Dataset extract
==============================

/-! ### `driveGpio` and `drivePwm` -/

@[simp] theorem State.driveGpio_cfg (s : State) (l : GpioLine) (v : Bool) :
    (s.driveGpio l v).cfg = s.cfg := by cases l <;> rfl
@[simp] theorem State.drivePwm_cfg (s : State) (c : PwmChannel) (d : W16) :
    (s.drivePwm c d).cfg = s.cfg := by cases c <;> rfl
@[simp] theorem State.driveGpio_env (s : State) (l : GpioLine) (v : Bool) :
    (s.driveGpio l v).env = s.env := by cases l <;> rfl
@[simp] theorem State.drivePwm_env (s : State) (c : PwmChannel) (d : W16) :
    (s.drivePwm c d).env = s.env := by cases c <;> rfl
@[simp] theorem State.driveGpio_cmdseq (s : State) (l : GpioLine) (v : Bool) :
    (s.driveGpio l v).cmdseq = s.cmdseq := by cases l <;> rfl
@[simp] theorem State.drivePwm_cmdseq (s : State) (c : PwmChannel) (d : W16) :
    (s.drivePwm c d).cmdseq = s.cmdseq := by cases c <;> rfl
@[simp] theorem State.driveGpio_now (s : State) (l : GpioLine) (v : Bool) :
    (s.driveGpio l v).now = s.now := by cases l <;> rfl
@[simp] theorem State.drivePwm_now (s : State) (c : PwmChannel) (d : W16) :
    (s.drivePwm c d).now = s.now := by cases c <;> rfl
@[simp] theorem State.driveGpio_err (s : State) (l : GpioLine) (v : Bool) :
    (s.driveGpio l v).err = s.err := by cases l <;> rfl
@[simp] theorem State.drivePwm_err (s : State) (c : PwmChannel) (d : W16) :
    (s.drivePwm c d).err = s.err := by cases c <;> rfl
@[simp] theorem State.driveGpio_motors (s : State) (l : GpioLine) (v : Bool) :
    (s.driveGpio l v).motors = s.motors := by cases l <;> rfl
@[simp] theorem State.drivePwm_motorEn (s : State) (c : PwmChannel) (d : W16) :
    (s.drivePwm c d).motorEn = s.motorEn := by cases c <;> rfl
@[simp] theorem State.driveGpio_btnEn (s : State) (l : GpioLine) (v : Bool) :
    (s.driveGpio l v).btnEn = s.btnEn := by cases l <;> rfl
@[simp] theorem State.drivePwm_btnEn (s : State) (c : PwmChannel) (d : W16) :
    (s.drivePwm c d).btnEn = s.btnEn := by cases c <;> rfl
@[simp] theorem State.driveGpio_btnTune (s : State) (l : GpioLine) (v : Bool) :
    (s.driveGpio l v).btnTune = s.btnTune := by cases l <;> rfl
@[simp] theorem State.drivePwm_btnTune (s : State) (c : PwmChannel) (d : W16) :
    (s.drivePwm c d).btnTune = s.btnTune := by cases c <;> rfl
@[simp] theorem State.driveGpio_channels (s : State) (l : GpioLine) (v : Bool) :
    (s.driveGpio l v).channels = s.channels := by cases l <;> rfl
@[simp] theorem State.drivePwm_channels (s : State) (c : PwmChannel) (d : W16) :
    (s.drivePwm c d).channels = s.channels := by cases c <;> rfl
@[simp] theorem State.driveGpio_ledDuty (s : State) (l : GpioLine) (v : Bool) :
    (s.driveGpio l v).ledDuty = s.ledDuty := by cases l <;> rfl
@[simp] theorem State.driveGpio_blinkActive (s : State) (l : GpioLine) (v : Bool) :
    (s.driveGpio l v).blinkActive = s.blinkActive := by cases l <;> rfl
@[simp] theorem State.drivePwm_blinkActive (s : State) (c : PwmChannel) (d : W16) :
    (s.drivePwm c d).blinkActive = s.blinkActive := by cases c <;> rfl
@[simp] theorem State.driveGpio_blinkTimer (s : State) (l : GpioLine) (v : Bool) :
    (s.driveGpio l v).blinkTimer = s.blinkTimer := by cases l <;> rfl
@[simp] theorem State.drivePwm_blinkTimer (s : State) (c : PwmChannel) (d : W16) :
    (s.drivePwm c d).blinkTimer = s.blinkTimer := by cases c <;> rfl
@[simp] theorem State.driveGpio_subs (s : State) (l : GpioLine) (v : Bool) :
    (s.driveGpio l v).subs = s.subs := by cases l <;> rfl
@[simp] theorem State.drivePwm_subs (s : State) (c : PwmChannel) (d : W16) :
    (s.drivePwm c d).subs = s.subs := by cases c <;> rfl
@[simp] theorem State.driveGpio_evcnt (s : State) (l : GpioLine) (v : Bool) :
    (s.driveGpio l v).evcnt = s.evcnt := by cases l <;> rfl
@[simp] theorem State.drivePwm_evcnt (s : State) (c : PwmChannel) (d : W16) :
    (s.drivePwm c d).evcnt = s.evcnt := by cases c <;> rfl
@[simp] theorem State.driveGpio_i2cOpen (s : State) (l : GpioLine) (v : Bool) :
    (s.driveGpio l v).i2cOpen = s.i2cOpen := by cases l <;> rfl
@[simp] theorem State.drivePwm_i2cOpen (s : State) (c : PwmChannel) (d : W16) :
    (s.drivePwm c d).i2cOpen = s.i2cOpen := by cases c <;> rfl
@[simp] theorem State.driveGpio_frame (s : State) (l : GpioLine) (v : Bool) :
    (s.driveGpio l v).frame = s.frame := by cases l <;> rfl
@[simp] theorem State.drivePwm_frame (s : State) (c : PwmChannel) (d : W16) :
    (s.drivePwm c d).frame = s.frame := by cases c <;> rfl
@[simp] theorem State.driveGpio_stage (s : State) (l : GpioLine) (v : Bool) :
    (s.driveGpio l v).stage = s.stage := by cases l <;> rfl
@[simp] theorem State.drivePwm_stage (s : State) (c : PwmChannel) (d : W16) :
    (s.drivePwm c d).stage = s.stage := by cases c <;> rfl
@[simp] theorem State.driveGpio_trace (s : State) (l : GpioLine) (v : Bool) :
    (s.driveGpio l v).trace = s.trace := by cases l <;> rfl
@[simp] theorem State.drivePwm_trace (s : State) (c : PwmChannel) (d : W16) :
    (s.drivePwm c d).trace = s.trace := by cases c <;> rfl
@[simp] theorem State.driveGpio_usTune (s : State) (l : GpioLine) (v : Bool) :
    (s.driveGpio l v).usTune = s.usTune := by cases l <;> rfl
@[simp] theorem State.drivePwm_usTune (s : State) (c : PwmChannel) (d : W16) :
    (s.drivePwm c d).usTune = s.usTune := by cases c <;> rfl
@[simp] theorem State.driveGpio_us (s : State) (l : GpioLine) (v : Bool) :
    (s.driveGpio l v).us = s.us := by cases l <;> rfl
@[simp] theorem State.drivePwm_us (s : State) (c : PwmChannel) (d : W16) :
    (s.drivePwm c d).us = s.us := by cases c <;> rfl
@[simp] theorem State.drivePwm_trig (s : State) (c : PwmChannel) (d : W16) :
    (s.drivePwm c d).trig = s.trig := by cases c <;> rfl
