/-- From a gap of `g` ticks on, TRIG is low for `g` ticks and then high for TRIG_TICKS ticks
(44_ultrasound.md R266, R267). -/
theorem State.afterTicks_gap_pulse {s : State} {g : Nat} {i : BitVec 8}
    (noFail : s.cfg.leafCanFail = false) (unlimited : s.usTune.overall = 0) (start : s.GapLeft i g)
    (samples : List Sample) :
    (samples.length ≤ g → (s.afterTicks samples).GapLeft i (g - samples.length)) ∧
    (g + 1 ≤ samples.length → samples.length ≤ g + s.cfg.trigTicks.toNat →
      (s.afterTicks samples).PulseLeft (i + 1)
        (g + 1 + s.cfg.trigTicks.toNat - samples.length)) := by
  induction samples using List.reverseRecOn with
  | nil => exact ⟨fun _ => start, fun h => absurd h (Nat.not_succ_le_zero g)⟩
  | append_singleton samples x ih =>
    obtain ⟨inGap, inPulse⟩ := ih
    obtain ⟨cfg, usTune⟩ := s.afterTicks_tunables samples
    rw [← cfg] at noFail
    rw [← usTune] at unlimited
    simp only [State.afterTicks_concat, List.length_append, List.length_singleton]
    refine ⟨fun within => ?gap, fun past within => ?pulse⟩
    case gap =>
      apply State.GapLeft.tick unlimited x
      rw [show g - (samples.length + 1) + 1 = g - samples.length by omega]
      exact inGap (by omega)
    case pulse =>
      obtain first | later : samples.length = g ∨ g + 1 ≤ samples.length := by omega
      · have runOut : (s.afterTicks samples).GapLeft i 0 := by
          simpa only [first, Nat.sub_self] using inGap first.le
        have begun := State.GapLeft.tick_over unlimited x noFail runOut
        rwa [cfg, show s.cfg.trigTicks.toNat =
          g + 1 + s.cfg.trigTicks.toNat - (samples.length + 1) by omega] at begun
      · apply State.PulseLeft.tick unlimited x (by omega)
        rw [show g + 1 + s.cfg.trigTicks.toNat - (samples.length + 1) + 1 =
          g + 1 + s.cfg.trigTicks.toNat - samples.length by omega]
        exact inPulse later (by omega)

/-- Settles O47: gap and pulse are `State.afterTicks_gap_pulse`, and the tick after them is the last
one of the pulse (`State.PulseLeft.tick_over`). -/
theorem triggerPulseLastsItsTicks : Obligations.TriggerPulseLastsItsTicks := by
  intro s samples x noFail ticks gap low unlimited g n t
  have start : s.GapLeft s.us.idx g := ⟨low, gap, rfl, rfl⟩
  have length : (samples ++ [x]).length = n := List.length_append
  obtain ⟨inGap, inPulse⟩ :=
    State.afterTicks_gap_pulse noFail unlimited start (samples ++ [x])
  rw [length] at inGap inPulse
  refine ⟨inGap, inPulse, fun last => ?_⟩
  have some_tick : s.cfg.trigTicks.toNat ≠ 0 := fun zero => ticks (BitVec.eq_of_toNat_eq zero)
  have ended : samples.length = g + s.cfg.trigTicks.toNat := by omega
  obtain ⟨-, pulse⟩ := State.afterTicks_gap_pulse noFail unlimited start samples
  have lastTick : (s.afterTicks samples).PulseLeft (s.us.idx + 1) 1 := by
    have left := pulse (by omega) ended.le
    rwa [show g + 1 + s.cfg.trigTicks.toNat - samples.length = 1 by omega] at left
  obtain ⟨cfg, usTune⟩ := s.afterTicks_tunables samples
  rw [show t = _ from s.afterTicks_concat samples x]
  exact State.PulseLeft.tick_over (usTune ▸ unlimited) x (cfg ▸ noFail) lastTick

end Sys2Proof.Machine

/-! SUPPORT. NOP and the resets (45_system.md R303, R304): what a step does with a word that is no
command and with a pulse of the reset pin, that a word of NOP's opcode with another bit set is no
command, and that the state both resets leave holds the reset values of 10_state.md R44. Settles
the statements O12 and O7. -/

namespace Sys2Proof

/-! ### Words of NOP's opcode -/

/-- Opcode 0x00 is NOP's, of format Z (30_encoding.md R95). -/
theorem decodeFields_nop {f : Fields} (h : f.opc = 0) : decodeFields f = fmtZ f .nop := by
  obtain ⟨opc, a, b, h2, h1, h0⟩ := f
  subst h
  rfl

/-- A word with NOP's opcode and any other bit set is refused for its reserved bits: the fields put
together again are the word (30_encoding.md R96 (b)). -/
theorem decode_nop_reserved {cw : W64} (opcode : (fieldsOf cw).opc = 0) (nonzero : cw ≠ 0) :
    decode cw = .error (.reservedBits 0) := by
  rw [decode, decodeFields_nop opcode, fmtZ, legalIf_error, opcode]
  refine ⟨Bool.eq_false_iff.mpr fun zero => nonzero ?_, rfl⟩
  simp only [Bool.and_eq_true, beq_iff_eq] at zero
  obtain ⟨⟨⟨⟨a, b⟩, h2⟩, h1⟩, h0⟩ := zero
  rw [← pack_fieldsOf cw, opcode, a, b, h2, h1, h0]
  rfl

end Sys2Proof

namespace Sys2Proof.Machine

/-! ### The input a step takes -/

section offered
variable {s s' : State}

/-- What the environment offers is the input the step takes. -/
theorem State.Offers.nextInput_eq {x : Input} (h : s.Offers x s') : s.nextInput = (x, s') := by
  rcases h with ⟨rest, pending, rfl⟩ | ⟨usedUp, rfl, rfl⟩
  · simp only [State.nextInput, pending]
  · simp only [State.nextInput, usedUp]

/-- An offered word that is no command ends as InvalidCommand with its opcode (30_encoding.md
R96). -/
theorem step_illegalWord {cw : W64} {e : DecodeError} (h : s.Offers (.command cw) s')
    (illegal : decode cw = .error e) :
    step s = .next (s'.afterError cw .invalidCommand (zext32 (decodeErrorOpcode e))) := by
  simp only [step, h.nextInput_eq, illegal, State.illegalWord, State.endFailed_eq]

/-- An offered pulse of the reset pin leaves the reset values with an empty bus trace
(70_reset_and_hazards.md R360). -/
theorem step_rst (h : s.Offers .rst s') : step s = .next (State.inert s'.cfg s'.env []) := by
  simp only [step, h.nextInput_eq, State.hardReset]

/-- Taking an input leaves the parameters. -/
theorem State.Offers.cfg_eq {x : Input} (h : s.Offers x s') : s'.cfg = s.cfg := by
  rcases h with ⟨_, _, rfl⟩ | ⟨_, _, rfl⟩
  · rfl
  · rfl

end offered

/-! ### NOP -/

/-- NOP has no check and no effect: it ends OK with value 0 (45_system.md R304). -/
theorem exec_nop (s : State) : exec .nop s = .next (s.afterOk 0) := by
  show execNop s = _
  rw [execNop, command_admitted (firstFailure_nil s), Run.retire_none]

/-- Settles O7: `exec_nop`, and for a nonzero word of NOP's opcode `decode_nop_reserved`. -/
theorem nopOnlyCounts : Obligations.NopOnlyCounts :=
  ⟨rfl, rfl, exec_nop, fun _ _ _ offered opcode nonzero =>
    step_illegalWord offered (decode_nop_reserved opcode nonzero)⟩

/-! ### The reset values -/

section reset
variable (cfg : Config) (env : Env) (trace : List BusWrite)

/-- No slot is subscribed to an event and none has one pending, whether its number has a slot or
not. -/
theorem State.inert_slot (i : Nat) : (State.inert cfg env trace).slot i = ⟨0, 0⟩ :=
  List.getElem?_getD_replicate_default_eq _ _ _

/-- The state every reset leaves holds the reset values of 10_state.md R44, whatever the parameters
are. -/
theorem State.inert_atResetValues : (State.inert cfg env trace).AtResetValues where
  ident := rfl
  sequence := ⟨rfl, rfl⟩
  record := rfl
  motors := Pair.get_all _
  motorLine := rfl
  buttons := rfl
  buttonTunables := rfl
  channels := Quad.get_all _
  leds := Quad.get_all _
  blink := ⟨rfl, rfl⟩
  slots := ⟨List.length_replicate, State.inert_slot cfg env trace⟩
  counts := Quad.get_all _
  bus := rfl
  frame _ := rfl
  stage _ := rfl
  usTunables := rfl
  engine := rfl
  trigLine := rfl
  lines := ⟨fun i => by rw [State.irqSub, State.inert_slot]; rfl, rfl, rfl⟩

end reset

/-- SRST leaves the reset values, keeps the bus trace and the parameters, and answers OK with value
0 (45_system.md R303). -/
theorem exec_srst (s : State) :
    exec .srst s =
      .next (State.inert s.cfg { s.env with responses := s.env.responses ++ [0] } s.trace) := rfl

/-- Settles O12: SRST (`exec_srst`), the reset pin (`step_rst`) and State.reset all leave a state of
the form of `State.inert_atResetValues`. -/
theorem resetsRestoreTheResetValues : Obligations.ResetsRestoreTheResetValues := by
  refine ⟨fun s => ?srst, fun s s' offered => ?pin, ?initial, rfl, rfl⟩
  case srst => exact ⟨_, exec_srst s, State.inert_atResetValues _ _ _, rfl, rfl, rfl⟩
  case pin => exact ⟨_, step_rst offered, State.inert_atResetValues _ _ _, rfl, offered.cfg_eq, rfl⟩
  case initial => exact State.inert_atResetValues _ _ _

end Sys2Proof.Machine

/-! SUPPORT. How every command ends (45_system.md section 1, 60_exceptions.md R325, R330): until it
ends, no command touches CMDSEQ, the error record or the responses, and none raises OK as an error;
so it ends with exactly one of `State.afterOk` and `State.afterError`. Settles the statement O55. -/

namespace Sys2Proof.Machine

/-! ### What only the end of a command writes -/

/-- CMDSEQ, the error record and the responses returned are in `t` as in `s`. -/
structure State.SameRecord (s t : State) : Prop where
  cmdseq : t.cmdseq = s.cmdseq
  err : t.err = s.err
  responses : t.env.responses = s.env.responses

namespace State.SameRecord

theorem refl (s : State) : s.SameRecord s := ⟨rfl, rfl, rfl⟩

theorem trans {s t u : State} (h : s.SameRecord t) (k : t.SameRecord u) : s.SameRecord u :=
  ⟨k.cmdseq.trans h.cmdseq, k.err.trans h.err, k.responses.trans h.responses⟩
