-- ==== Sys2Proof/Syntax.lean ====
section
/-! DEFINITION. The instruction set and the device's events: operand forms, format records and the one inductive Instr. -/

namespace Sys2Proof

/-- Instruction classes of a clause header (R296). -/
inductive Cls where
  | s | v | m | t | x
  deriving DecidableEq, Repr

/-- Type suffixes, codes 0 to 11 (R290). -/
inductive Ty where
  | i8 | i16 | i32 | i64 | n8 | n16 | n32 | n64 | f16 | bf16 | f32 | f64
  deriving DecidableEq, Repr

/-- Operand selectors (R303): a vector, scalar or mask register, the clause literal sign- or zero-extended, an inline constant. -/
inductive Sel where
  | v (n : Fin 128)
  | s (n : Fin 64)
  | m (n : Fin 16)
  | litS
  | litZ
  | const (k : Fin 32)
  deriving DecidableEq, Repr

/-- A 10-bit source field (R303): trap bit, kill bit and selector. -/
structure Src where
  sel  : Sel
  kill : Bool
  trap : Bool
  deriving DecidableEq, Repr

/-- The field whose bits are all 0: what an unused source field holds (R304). -/
def Src.zero : Src := ⟨.v 0, false, false⟩

/-- The register format (R307): classes S, V, X and the copy and stream instructions of class M. -/
structure RArgs where
  ty   : Ty
  pred : Option (Fin 16)
  md   : Fin 128
  dst  : Sel
  a    : Src
  b    : Src
  c    : Src
  deriving DecidableEq, Repr

/-- The immediate format (R308). -/
structure IArgs where
  ty   : Ty
  pred : Option (Fin 16)
  md   : Fin 128
  dst  : Sel
  a    : Src
  imm  : BitVec 22
  deriving DecidableEq, Repr

/-- The branch format (R311). -/
structure BArgs where
  cond : Fin 16
  pred : Option (Fin 16)
  md   : Fin 128
  a    : Src
  link : Fin 64
  off  : BitVec 24
  deriving DecidableEq, Repr

/-- The order an access carries (R221, R309). -/
inductive Order where
  | plain | acquire | release | acqRel
  deriving DecidableEq, Repr

/-- Scopes (R218, R309). -/
inductive Scope where
  | crew | core | grove | device | system
  deriving DecidableEq, Repr

/-- The space of an address (R309). -/
inductive Space where
  | mem | ls | vlt
  deriving DecidableEq, Repr

/-- The memory format (R309). -/
structure MArgs where
  ty    : Ty
  pred  : Option (Fin 16)
  order : Order
  scope : Scope
  space : Space
  data  : Src
  base  : Src
  index : Src
  dst   : Sel
  mx    : Fin 4
  deriving DecidableEq, Repr

/-- The tile format (R310). A crdb that is a destination (R326) is a plain scalar field. -/
structure TArgs where
  pred : Option (Fin 16)
  tile : Fin 8
  dira : Bool
  dirb : Bool
  tfa  : Fin 256
  tfb  : Fin 256
  crda : Src
  crdb : Src
  md   : Fin 64
  deriving DecidableEq, Repr

/-- The operations of class V in opcode order (R320). -/
inductive VOp where
  | add | sub | mul | mulh | fma | div | min | max | abs | neg | sqrt | rcp | rsqrt | exp2 | log2
  | addsat | subsat | and | or | xor | not | shl | shr | cmp | sel | mov | clz | popc | cvt | pack | unpack
  | perm | shfl | bcast | rdx | scan | vote | frnd | cls | copysign | bfx | bfi | ldexp | fract
  deriving DecidableEq, Repr

/-- A sweep field (R312): a stream on the scalar pair s(2n), s(2n+1), or the clause literal. -/
inductive SwF where
  | stream (n : Fin 32)
  | lit
  deriving DecidableEq, Repr

/-- The sweep format (R312). -/
structure SweepArgs where
  op    : VOp
  ty    : Ty
  pred  : Option (Fin 16)
  md    : Fin 128
  count : Fin 4096
  fd    : SwF
  fa    : SwF
  fb    : SwF
  fc    : SwF
  deriving DecidableEq, Repr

==============================

Task requirements
Where the listing above reaches the line that contains "rcases h with ⟨_, _, rfl⟩ | ⟨_, _, rfl⟩", start retyping, and finish with the line that contains "rw [execNop, command_admitted"; reproduce those lines exactly and no others.

Answer to the exercise
  rcases h with ⟨_, _, rfl⟩ | ⟨_, _, rfl⟩
  · rfl
  · rfl

end offered

/-! ### NOP -/

/-- NOP has no check and no effect: it ends OK with value 0 (45_system.md R304). -/
theorem exec_nop (s : State) : exec .nop s = .next (s.afterOk 0) := by
  show execNop s = _
  rw [execNop, command_admitted (firstFailure_nil s), Run.retire_none]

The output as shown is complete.